Everything from the line containing "theorem fty_code_lt (x" through the line containing "cases x <;> simp only [XLoc.code] <;> omega" in the listing below should be copied exactly, and nothing more.

══════════════════════════════

theorem Kept.traps {s : State} (cause : Cause) (eval epc : W64) (kept : Bool) (h : MemWf s) : Kept (s.traps cause eval epc kept) := by
  rcases s.traps_cases cause eval epc kept with ⟨_, e⟩ | e <;> rw [e]
  · exact Kept.next h
  · exact Kept.next (h.trap _ _ _ _)

theorem Kept.precise {s : State} (cause : Cause) (eval : W64) (h : MemWf s) : Kept (s.precise cause eval) := Kept.traps _ _ _ _ h

/-! ### Addresses, boundaries, questions -/

theorem MemWf.share {s t : State} (d : Nat) (rs : List Nat) (h : MemWf s) (e : s.share d rs = some t) : MemWf t := by
  induction rs generalizing s with
  | nil => cases e; exact h
  | cons r rs ih =>
    unfold State.share at e
    dsimp only at e
    split at e
    · cases e
    · exact ih (h.putRegion _) e

theorem MemWf.walkLost {s : State} (c ctx : Nat) (va : W64) (h : MemWf s) : MemWf (s.walkLost c ctx va) := by
  unfold State.walkLost
  dsimp only
  split
  · exact h
  · split
    · exact h.chargeOnce _ _
    · exact h

theorem MemWf.cacheWalk {s : State} (c ctx : Nat) (va : W64) (h : MemWf s) : MemWf (s.cacheWalk c ctx va) := by
  have h2 : ∀ (u : State) (b : Bool) (l), MemWf u → MemWf (if b then u else { u with l2tlb := l }) := fun u b l hu => by
    split <;> exact hu
  unfold State.cacheWalk
  dsimp only
  split
  · exact h
  · split
    · split
      · exact h
      · rename_i e
        exact h2 _ _ _ ((h.share _ _ e).putCluster _ _)
    · exact h

theorem MemWf.pinPage {s : State} (c ctx : Nat) (va : W64) (h : MemWf s) : MemWf (s.pinPage c ctx va) := by
  unfold State.pinPage
  dsimp only
  split
  · exact h
  · split
    · exact h
    · split
      · exact h
      · split
        · exact h
        · exact h
        · exact (h.unpin _ _).putCluster _ _
        · exact h

theorem MemWf.pin {s : State} (c ctx : Nat) (va : W64) (h : MemWf s) : MemWf (s.pin c ctx va) :=
  ((h.walkLost _ _ _).cacheWalk _ _ _).pinPage _ _ _

theorem MemWf.pinSpan {s : State} (c ctx : Nat) (va : W64) (n : Nat) (h : MemWf s) : MemWf (s.pinSpan c ctx va n) :=
  h.foldl (fun _ _ ht => ht.pin _ _ _) _

/-- A checked address keeps the form when its continuation does. -/
theorem Kept.addressed {s : State} {va : W64} {w : Nat} {need : Need} {sc : Option Scope} {record : Bool} {k : State → Nat → Out}
    (h : MemWf s) (hk : ∀ t a, MemWf t → Kept (k t a)) : Kept (s.addressed va w need sc record k) := by
  rcases s.addressed_cases va w need sc record k with ⟨_, _, t, _, e, ht⟩ | ⟨a, _, e⟩ <;> rw [e]
  · rcases ht with rfl | rfl
    · exact Kept.precise _ _ h
    · exact Kept.precise _ _ (h.walkLost _ _ _)
  · exact hk _ a (h.pin _ _ _)

theorem boundary_wait_memWf {s t : State} {w : Option Scope} {v i : Bool} (h : MemWf s) (e : s.boundary w v i = .wait t) : MemWf t := by
  rcases s.boundary_cases w v i with c | ⟨_, _, c⟩ | ⟨_, _, c⟩ | ⟨_, _, _, _, _, c⟩ <;> rw [c] at e <;> cases e
  · exact h
  · exact h

theorem boundary_done_memWf {s t : State} {w : Option Scope} {v i : Bool} {n : Nat} (h : MemWf s) (e : s.boundary w v i = .done n t) : MemWf t := by
  rcases s.boundary_cases w v i with c | ⟨_, _, c⟩ | ⟨_, _, c⟩ | ⟨_, _, _, _, _, c⟩ <;> rw [c] at e <;> cases e
  · exact h.releaseSnaps _
  · exact (h.upd _).releaseSnaps _

theorem Kept.withImplicit {s : State} {k : State → Out} (h : MemWf s) (hk : Kept (k s)) : Kept (s.withImplicit k) := by
  rcases s.withImplicit_cases k with e | ⟨t, b, e⟩ | ⟨n, t, b, e⟩ <;> rw [e]
  · exact hk
  · exact Kept.next (boundary_wait_memWf h b)
  · exact Kept.next ((boundary_done_memWf h b).upd _)

theorem MemWf.newPhase {s : State} (h : MemWf s) : MemWf s.newPhase := h.releaseSnaps _

theorem Kept.atBoundary {s : State} {sc : Option Scope} {k : State → Out} (h : MemWf s) (hk : ∀ t, MemWf t → Kept (k t)) :
    Kept (s.atBoundary sc k) := by
  rcases s.atBoundary_cases sc k with ⟨t, b, e⟩ | ⟨n, t, b, e⟩ <;> rw [e]
  · exact Kept.next (boundary_wait_memWf h b)
  · exact hk t (boundary_done_memWf h b)

theorem Kept.fenced {s : State} {sc : Scope} {k : State → Out} (h : MemWf s) (hk : ∀ t, MemWf t → Kept (k t)) : Kept (s.fenced sc k) := by
  unfold State.fenced
  split
  · rcases s.fenceWait_cases sc with e | e | ⟨_, _, e⟩ | ⟨_, _, _, e⟩ <;> rw [e] <;> exact Kept.next h
  · split
    · exact Kept.atBoundary h fun t ht => hk _ (ht.upd _)
    · exact hk _ h

theorem Kept.store {s : State} {a : Nat} {bs : List Byte} {k : State → Out} (h : MemWf s) (hk : ∀ t, MemWf t → Kept (k t)) :
    Kept (s.store a bs k) := by
  rcases s.store_cases a bs k with e | ⟨_, e⟩ | ⟨v, _, _, e⟩ <;> rw [e]
  · exact Kept.next h
  · exact Kept.next (h.upd _)
  · exact hk _ (h.upd _)

theorem MemWf.lostAnswer {s : State} (op : RemoteOp) (v : W64) (h : MemWf s) : MemWf (s.lostAnswer op v).1 := by
  have h1 := h.charge s.core.id (simpleReport .lostline v s.wordAddr s.core.taskid 5 s.core.id)
  unfold State.lostAnswer
  generalize s.charge s.core.id (simpleReport .lostline v s.wordAddr s.core.taskid 5 s.core.id) = t at h1 ⊢
  exact h1

theorem Kept.ask {s : State} {who : Agent} {addr : W64} {op : RemoteOp} {k : State → FabricReply → Out} (h : MemWf s)
    (hk : ∀ t a, MemWf t → Kept (k t a)) : Kept (s.ask who addr op k) := by
  rcases s.ask_cases who addr op k with ⟨_, t, e, _⟩ | ⟨_, e⟩ | ⟨r, a, _, _, _, _, e | ⟨v, _, e⟩⟩
  · unfold State.ask at e ⊢
    split
    · exact Kept.next h
    · simp_all
  · rw [e]; exact Kept.next h
  · rw [e]; exact hk _ _ (h.upd _)
  · dsimp only at e; rw [e]; exact hk _ _ (MemWf.lostAnswer _ _ (h.upd _))

/-- An instruction whose checks come first keeps the form when what follows them does. -/
theorem Kept.staged {s : State} {va : W64} {w : Nat} {need : Need} {sc : Scope} {k : State → Nat → Out} (h : MemWf s)
    (hk : ∀ a, Kept (k s a)) : Kept (s.staged va w need sc k) := by
  have first : Kept (s.withImplicit fun t => t.addressed va w need (some sc) true fun u pa =>
      let checked := fun (x : State) => Host.Outcome.next (x.upd { x.core with micro := 4, target := some pa })
      if pa < remoteBase then checked u
      else u.ask .seq va (.check (need == .write) w (some sc) true) fun x r => match r with
        | .refused c _ => x.precise (causeOf c) va
        | .data _ | .status _ | .done | .ack _ | .creditFault _ _ _ _ _ => checked x) := by
    refine Kept.withImplicit h (Kept.addressed h fun u pa hu => ?_)
    dsimp only
    split
    · exact Kept.next (hu.upd _)
    · refine Kept.ask hu fun x r hx => ?_
      split
      · exact Kept.precise _ _ hx
      all_goals exact Kept.next (hx.upd _)
  unfold State.staged
  split
  · exact first
  · exact first
  · exact hk _

/-! ### The strand's view -/

theorem MemWf.fillL1 {s : State} (q l : Nat) (bs : List Byte) (h : MemWf s) : MemWf (s.fillL1 q l bs) :=
  ((h.dropL1 _ _).makeWay _ _).putCluster _ _

theorem MemWf.lease {s : State} (q l : Nat) (bs : List Byte) (h : MemWf s) : MemWf (s.lease q l bs) := by
  have h1 := h.fillL1 q l bs
  unfold State.lease
  exact h1

theorem MemWf.refill {s : State} (l : Nat) (h : MemWf s) : MemWf (s.refill l) := by
  unfold State.refill
  dsimp only
  split
  · exact h
  · split
    · exact h.fillL1 _ _ _
    · exact h

theorem MemWf.noteLost {s : State} (l : Nat) (h : MemWf s) : MemWf (s.noteLost l) := by
  unfold State.noteLost
  split
  · exact h.chargeOnce _ _
  · exact h

theorem MemWf.touchLine {s : State} (l : Nat) (h : MemWf s) : MemWf (s.touchLine l) := by
  unfold State.touchLine
  dsimp only
  split
  · exact h
  · split
    · exact ((h.refill l).noteLost l).takeSnap _ _ _
    · split
      · exact h.refill l
      · exact (((h.refill l).noteLost l).upd _).needLine _ _

theorem MemWf.look {s : State} (a n : Nat) (h : MemWf s) : MemWf (s.look a n) := h.foldl (fun _ l ht => ht.touchLine l) _

/-- A read through the strand's view keeps the form when what follows it does. -/
theorem Kept.readAs {s : State} {who : Agent} {a n : Nat} {k : State → List Byte → Out} {refuse : State → Cause → W64 → Out} (h : MemWf s)
    (hk : ∀ t bs, MemWf t → Kept (k t bs)) (hr : ∀ t c v, MemWf t → Kept (refuse t c v)) : Kept (s.readAs who a n k refuse) := by
  unfold State.readAs
  dsimp only
  split
  · exact hk _ _ (h.look a n)
  · split
    · exact Kept.next (h.look a n)
    · refine Kept.ask (h.look a n) fun t r ht => ?_
      split
      · exact Kept.next ((ht.lease _ _ _).takeSnap _ _ _)
      · exact hr _ _ _ ht
      all_goals exact Kept.next ht

/-! ### Step and vector words -/

theorem MemWf.putRun {s : State} (p : ProgRun) (h : MemWf s) : MemWf (s.putRun p) := by
  unfold State.putRun; split <;> exact h

theorem MemWf.putProg {s : State} (p : ProgRun) (h : MemWf s) : MemWf (s.putProg p) := h.putRun _

theorem MemWf.dropProg {s : State} (p : ProgRun) (h : MemWf s) : MemWf (s.dropProg p) := by
  unfold State.dropProg; split <;> exact h
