-- ==== Sys2Proof/Laws/PerInstr.lean ====
section
/-! SUPPORT. Laws/PerInstr.lean: the statements made per instruction, one lemma for each constructor: EncodesInAWord says that no operand
of an instruction reaches past bit 31 of its word (R31). -/

namespace Sys2Proof.Laws

/-! ### Codes of operands are below their field's size -/

theorem scope_code_lt (q : Scope) : q.code < 8 := by cases q <;> decide
theorem updTag_code_lt (x : UpdTag) : x.code < 16 := by cases x <;> decide
theorem order_code_lt (x : Order) : x.code < 4 := by cases x <;> decide
theorem rmode_code_lt (x : RMode) : x.code < 8 := by cases x <;> decide
theorem rnd_code_lt (x : Rnd) : x.code < 8 := by
  cases x with
  | mode m => exact rmode_code_lt m
  | dyn => decide
theorem fty_code_lt (x : FTy) : x.code < 4 := by cases x <;> decide
theorem ty_code_lt (x : Ty) : x.code < 16 := by cases x <;> decide
theorem pred_code_lt (x : Pred) : x.code < 8 := by cases x <;> decide
theorem ew_code_lt (x : EW) : x.code < 4 := by cases x <;> decide
theorem xloc_code_lt (x : XLoc) : x.code < 64 := by
  cases x <;> simp only [XLoc.code] <;> omega
theorem bool_toNat_lt (x : Bool) : x.toNat < 2 := by cases x <;> decide
theorem tok_code_lt (x : Tok) : x.code < 16 := by
  have h1 := bool_toNat_lt x.prdy
  have h2 := bool_toNat_lt x.srdy
  have h3 := bool_toNat_lt x.pfree
  have h4 := bool_toNat_lt x.sfree
  simp only [Tok.code]
  omega

namespace EncodesInAWord

set_option Elab.async false

/-- The word of the instruction has 32 bits. -/
def Statement (i : Instr) : Prop := encode i < 2 ^ 32
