theorem test_decode_sequencer_5 : decodesAs .sq [
    (0x52AD72D6, .bge 21 13 29398),
    (0x56AD72D6, .bltn 21 13 29398),
    (0x5AAD72D6, .bgen 21 13 29398),
    (0x600372D6, .j 226006),
    (0x640372D6, .jl 226006),
    (0x68150000, .jr 21),
    (0x6AAD0080, .jlr 21 13),
    (0x6EA000D6, .loop 21 214),
    (0x6C12D6D6, .loopImm 726 214),
    (0x70000000, .lbrk),
    (0x70150080, .lbrkSq 21),
    (0x72A00105, .lidx 21 5),
    (0x70AD0180, .lset 5 13),
    (0x70AD01C0, .lsetAdd 5 13)] = true := by decide

theorem test_decode_sequencer_6 : decodesAs .sq [
    (0x741572D6, .vrun 21 29398),
    (0x751572D6, .xrun 21 29398),
    (0x761572D6, .mtask 21 29398),
    (0x79659658, .wait 22 22 22 22),
    (0x7EA00002, .vget 21 2),
    (0x7EAD0080, .slack 21 13),
    (0x7EAD0100, .bankm 21 13),
    (0x82ADE5AC, .ldb 21 13 29398),
    (0x82ADE5AD, .ldbn 21 13 29398),
    (0x86ADE5AC, .ldh 21 13 29398),
    (0x86ADE5AD, .ldhn 21 13 29398),
    (0x8AADE5AC, .ldw 21 13 29398),
    (0x8AADE5AD, .ldwn 21 13 29398),
    (0x8EADE5AC, .ldd 21 13 29398),
    (0x92ADE5AC, .stb 21 13 29398),
    (0x96ADE5AC, .sth 21 13 29398)] = true := by decide

theorem test_decode_sequencer_7 : decodesAs .sq [
    (0x9AADE5AC, .stw 21 13 29398),
    (0x9EADE5AC, .std 21 13 29398),
    (0xA2AD382B, .amoSwap 21 13 7 true .acq .p),
    (0xA2AD38AB, .amoAdd 21 13 7 true .acq .p),
    (0xA2AD392B, .amoAnd 21 13 7 true .acq .p),
    (0xA2AD39AB, .amoOr 21 13 7 true .acq .p),
    (0xA2AD3A2B, .amoXor 21 13 7 true .acq .p),
    (0xA2AD3AAB, .amoMin 21 13 7 true .acq .p),
    (0xA2AD3B2B, .amoMax 21 13 7 true .acq .p),
    (0xA2AD3BAB, .amoMinn 21 13 7 true .acq .p),
    (0xA2AD3C2B, .amoMaxn 21 13 7 true .acq .p),
    (0xA2AD3CAB, .cas 21 13 7 true .acq .p)] = true := by decide

theorem test_decode_sequencer_8 : decodesAs .sq [
    (0xA4156883, .updAddI32 21 13 .p),
    (0xA4156903, .updAddI64 21 13 .p),
    (0xA4156983, .updAddF32 21 13 .p),
    (0xA4156A03, .updAddBf16x2 21 13 .p),
    (0xA4156A83, .updMaxI32 21 13 .p),
    (0xA4156B03, .updMinI32 21 13 .p),
    (0xA4156B83, .updMaxN32 21 13 .p),
    (0xA4156C03, .updMinN32 21 13 .p),
    (0xA4156C83, .updMaxF32 21 13 .p),
    (0xA4156D03, .updMinF32 21 13 .p),
    (0xA4156D83, .updOr 21 13 .p),
    (0xA4156E03, .updAnd 21 13 .p),
    (0xA4156E83, .updXor 21 13 .p),
    (0xAAA00003, .phase 21 .p),
    (0xA8000083, .fence .p)] = true := by decide

theorem test_decode_sequencer_9 : decodesAs .sq [
    (0xAEAD3823, .waita 21 13 7 true .p),
    (0xAC156880, .pfhL1 21 13),
    (0xAC156881, .pfhL2 21 13),
    (0xAC156900, .rsdKeep 21 13),
    (0xAC156901, .rsdLow 21 13),
    (0xAC156902, .rsdClean 21 13),
    (0xB0156803, .barinit 21 13 .p),
    (0xB0156883, .barexp 21 13 .p),
    (0xB2AD3903, .bararr 21 13 7 .p),
    (0xB2AD3983, .barwait 21 13 7 .p),
    (0xB2AD3A03, .bartest 21 13 7 .p),
    (0xB6AD3800, .enq 21 13 7),
    (0xB6AD0080, .waitq 21 13),
    (0xB6AD3900, .dq 21 13 7)] = true := by decide

theorem test_decode_sequencer_10 : decodesAs .sq [
    (0xC2AD0000, .treeNew 21 13),
    (0xC2AD0001, .treeClose 21 13),
    (0xC2AD0002, .treeKill 21 13),
    (0xC2AD3880, .spawn 21 13 7),
    (0xC2AD0100, .pick 21 13),
    (0xC0150180, .done 21),
    (0xC0156A00, .join 21 13),
    (0xC2AD3A80, .reprio 21 13 7),
    (0xC2AD3AC0, .reprioSub 21 13 7),
    (0xC2AD0300, .cancelSoft 21 13),
    (0xC2AD0380, .cancelHard 21 13),
    (0xC2AD0440, .tstat 21 13 true)] = true := by decide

══════════════════════════════

- [SOLUTION TO THIS PROBLEM]
theorem fty_code_lt (x : FTy) : x.code < 4 := by cases x <;> decide
theorem ty_code_lt (x : Ty) : x.code < 16 := by cases x <;> decide
theorem pred_code_lt (x : Pred) : x.code < 8 := by cases x <;> decide
theorem ew_code_lt (x : EW) : x.code < 4 := by cases x <;> decide
theorem xloc_code_lt (x : XLoc) : x.code < 64 := by
  cases x <;> simp only [XLoc.code] <;> omega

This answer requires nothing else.